Non sapere dove andare, in guerra, ha un doppio significato. Il primo tiene insieme lo spazio e il
tempo, il senso che le persone danno alla propria terra che non è soltanto il possesso di una casa o di
un lavoro ma l'appartenenza radicata a uno spazio che rappresenta tutto il tempo vissuto, l'esistenza
intera. E poi «non sapere dove andare» significa anche che la guerra opera una selezione brutale sui
vivi, perché spesso a rimanere sono i più deboli, i più spaventati dal cambiamento, quelli che hanno
meno speranza: i più poveri, gli anziani.
Come quelli che entrano nella bottega di Tetiana, arrivano con le buste di plastica stropicciate e
chiedono un po' di pane, latte e verdura e ogni giorno le dicono che «questa guerra proprio non la
capiscono».
Metà degli scaffali sono vuoti, il banco della frutta è anch'esso vuoto e la gente vive di quello che si
trova. La guerra trasforma le abitudini in adattamento. La vita in luoghi come questo, dove i
combattimenti si sentono a chilometri di distanza e la pace non c'è ancora, è una sospensione tra un
passato a cui si tenta di non pensare e un futuro che non arriva. Il passato di civili trasformati in
soldati o quello una commerciante di cinquant'anni come lei, che diventa il riferimento di una
comunità.
È primo pomeriggio quando un anziano arriva in bicicletta, la sistema sul muro del negozio di
Tetiana, lei lo saluta con un affetto che dice qualcosa di più della consuetudine.
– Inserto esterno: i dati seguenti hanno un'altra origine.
section
/-! Reset (70_reset_and_hazards.md R360 to R362): RESET and the host's reset answer the same state,
which is at its reset values and takes a new stream. The machine after power-on is such a state and
meets the invariant. In such a state exactly the commands that need a layout or a frame raise
SEQUENCE_ERROR. -/

namespace Sys2Proof.Machine

open Sys2Proof.Claims

/-! ### What a reset answers -/

/-- The OK that RESET ends with is the reset value of STATUS (44_control.md R301). -/
theorem exec_reset (s : State) : exec .reset s = .next s.powerOn := by
  change complete s.powerOn = _
  exact (complete_next _ _).mpr rfl

theorem hostReset_eq (s : State) : hostReset s = .next s.powerOn := rfl

/-! ### A new stream after a reset -/

/-- A supplied stream holds its bytes from address 0 on, and nothing beyond (20_memory.md R71). -/
theorem readByte_ofBytes (bytes : List Byte) (a : Nat) :
    readByte (Memory.ofBytes bytes) a = bytes[a]? := by
  have hcells : (Memory.ofBytes bytes).map (·.2) = bytes := by
    simp [Memory.ofBytes, Function.comp_def]
  rw [readByte_eq (Memory.wf_ofBytes bytes), ← List.getElem?_map, hcells]

theorem supplyStream_of_open {s : State} {bytes : List Byte} (hopen : s.streamFixed = false)
    (hlen : bytes.length < 2 ^ 64) (hpos : s.pos.toNat ≤ bytes.length) :
    supplyStream bytes s = .next (s.withStream (Memory.ofBytes bytes)) :=
  if_pos ⟨hopen, hlen, hpos⟩

/-- A reset opens the session's stream again and puts POS at 0, where no stream is too short
(70_reset_and_hazards.md R361, R368). -/
theorem supply_powerOn (s : State) {bytes : List Byte} (hlen : bytes.length < 2 ^ 64) :
    hostEvent (.supply bytes) s.powerOn = .next (s.powerOn.withStream (Memory.ofBytes bytes)) :=
  supplyStream_of_open s.powerOn_streamFixed hlen (Nat.zero_le _)

/-! ### The state after power-on -/

/-- No stage is enabled and ACS is empty, so no enabled stage lacks a constant. -/
theorem PipelineOk.of_disabled {s : State} (hen : s.stageEn = 0#4) (hacs : s.acs = .empty) :
    PipelineOk s := by
  refine ⟨fun k _ _ hbit => ?_, ?_⟩
  · rw [hen, stageBit_zero] at hbit
    cases hbit
  · rw [hen, hacs]
    decide

/-- Reset values meet the invariant under every legal configuration and over every stream. -/
theorem State.Good.resetWith {cfg : Config} {stream : Memory} (hcfg : configOk cfg = true)
    (hwf : stream.wf = true) (hlen : stream.length < 2 ^ 64) (port : List HostEvent)
    (reply : Option HostValue) : (State.resetWith cfg stream port reply).Good where
  config := hcfg
  stream := ⟨hwf, hlen, Nat.zero_le _⟩
  status := Nat.zero_le _
  fatal_layout := nofun
  ring := .nil _ _
  constants := .empty _
  active := .empty _
  pipeline := .of_disabled rfl rfl
  frame := nofun
  elapsed := nofun
  corrected := nofun
  tags := .reset

/-- The configuration of log 2 is one 00_scope.md section 3 allows. -/
theorem configOk_tc : configOk .tc = true := by decide

/-- A machine at power-on is one that was just reset. -/
theorem State.powerOn_reset : State.reset.powerOn = State.reset := rfl

/-! ### SEQUENCE_ERROR after a reset -/

/-- The commands that can report SEQUENCE_ERROR at all (60_exceptions.md R330). -/
theorem sequenceError_mem_codesOf {i : Instr} :
    7 ∈ codesOf i ↔ i ∈ [Instr.decode, .sync, .observe, .apply] := by
  cases i <;> simp [codesOf]

/-- DECODE and SYNC miss a layout, OBSERVE and APPLY a frame (70_reset_and_hazards.md R362). -/
theorem exec_sequenceError_of_atReset {s : State} (hs : AtReset s) {i : Instr}
    (hi : i ∈ [Instr.decode, .sync, .observe, .apply]) :
    exec i s = .next { s with status := 7 } := by
  suffices hraise : exec i s = raise .sequenceError s from hraise
  simp only [List.mem_cons, List.not_mem_nil, or_false] at hi
  obtain rfl | rfl | rfl | rfl := hi
  · exact execDecode_of_no_layout hs.layout
  · exact execSync_of_no_layout hs.layout
  · exact execObserve_of_no_frame hs.fb
  · exact execApply_of_sequenceError (.inl hs.fb)

end Sys2Proof.Machine

namespace Sys2Proof.Proofs

open Sys2Proof.Machine Sys2Proof.Claims

/-- Settles O13: the four commands miss what a reset took away, and SEQUENCE_ERROR is among the
codes of no other command. -/
theorem sequenceErrorsAfterReset : Obligations.SequenceErrorsAfterReset := by
  intro s hs
  refine ⟨fun _ hi => exec_sequenceError_of_atReset hs hi, fun i t hi h hseven => hi ?_⟩
  have hcode : t.status ∈ codesOf i := exec_status_mem_codesOf h
  rw [hseven] at hcode
  exact sequenceError_mem_codesOf.mp hcode

/-- Settles O10: both resets answer `s.powerOn`, which is at its reset values. -/
theorem resetRestoresEveryElement : Obligations.ResetRestoresEveryElement :=
  ⟨by decide, fun s => ⟨s.powerOn, exec_reset s, hostReset_eq s, s.powerOn_atReset⟩⟩

/-- Settles O11: both resets answer `s.powerOn`, whose stream is open and whose position is 0. -/
theorem powerOnResetEqualsReset : Obligations.PowerOnResetEqualsReset := by
  refine fun s => ⟨s.powerOn, hostReset_eq s, exec_reset s, fun bytes hlen => ?_⟩
  exact ⟨_, supply_powerOn s hlen, Memory.streamLen_ofBytes bytes, readByte_ofBytes bytes⟩

/-- Settles O12: the machine after power-on is the reset state under TC, over the empty stream. -/
theorem powerOnStateMeetsInvariant : Obligations.PowerOnStateMeetsInvariant :=
  ⟨State.powerOn_reset ▸ State.powerOn_atReset State.reset,
    .resetWith configOk_tc Memory.wf_nil (Nat.two_pow_pos 64) [] none⟩

end Sys2Proof.Proofs
end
L'uomo entra, sceglie il pane da portare via, chiede se è rimasto qualcosa da mangiare per i suoi
gatti. Tetiana prepara il sacchetto, «a domani Yuri», «a domani».
E se ne va.
Yuri viveva con i figli e le figlie. Se ne sono andati tutti a febbraio. La paura, i bambini da mettere
in salvo. Due sono andati all'estero e due a Leopoli. Yuri ha deciso di restare perché Bezruky è tutta
la sua vita, è il suo spazio e il suo tempo. Nessuno dei figli è mai tornato indietro.
Anche per lui la vita, oggi, è adattarsi a quello che si è diventati: un uomo che la guerra ha reso
solo.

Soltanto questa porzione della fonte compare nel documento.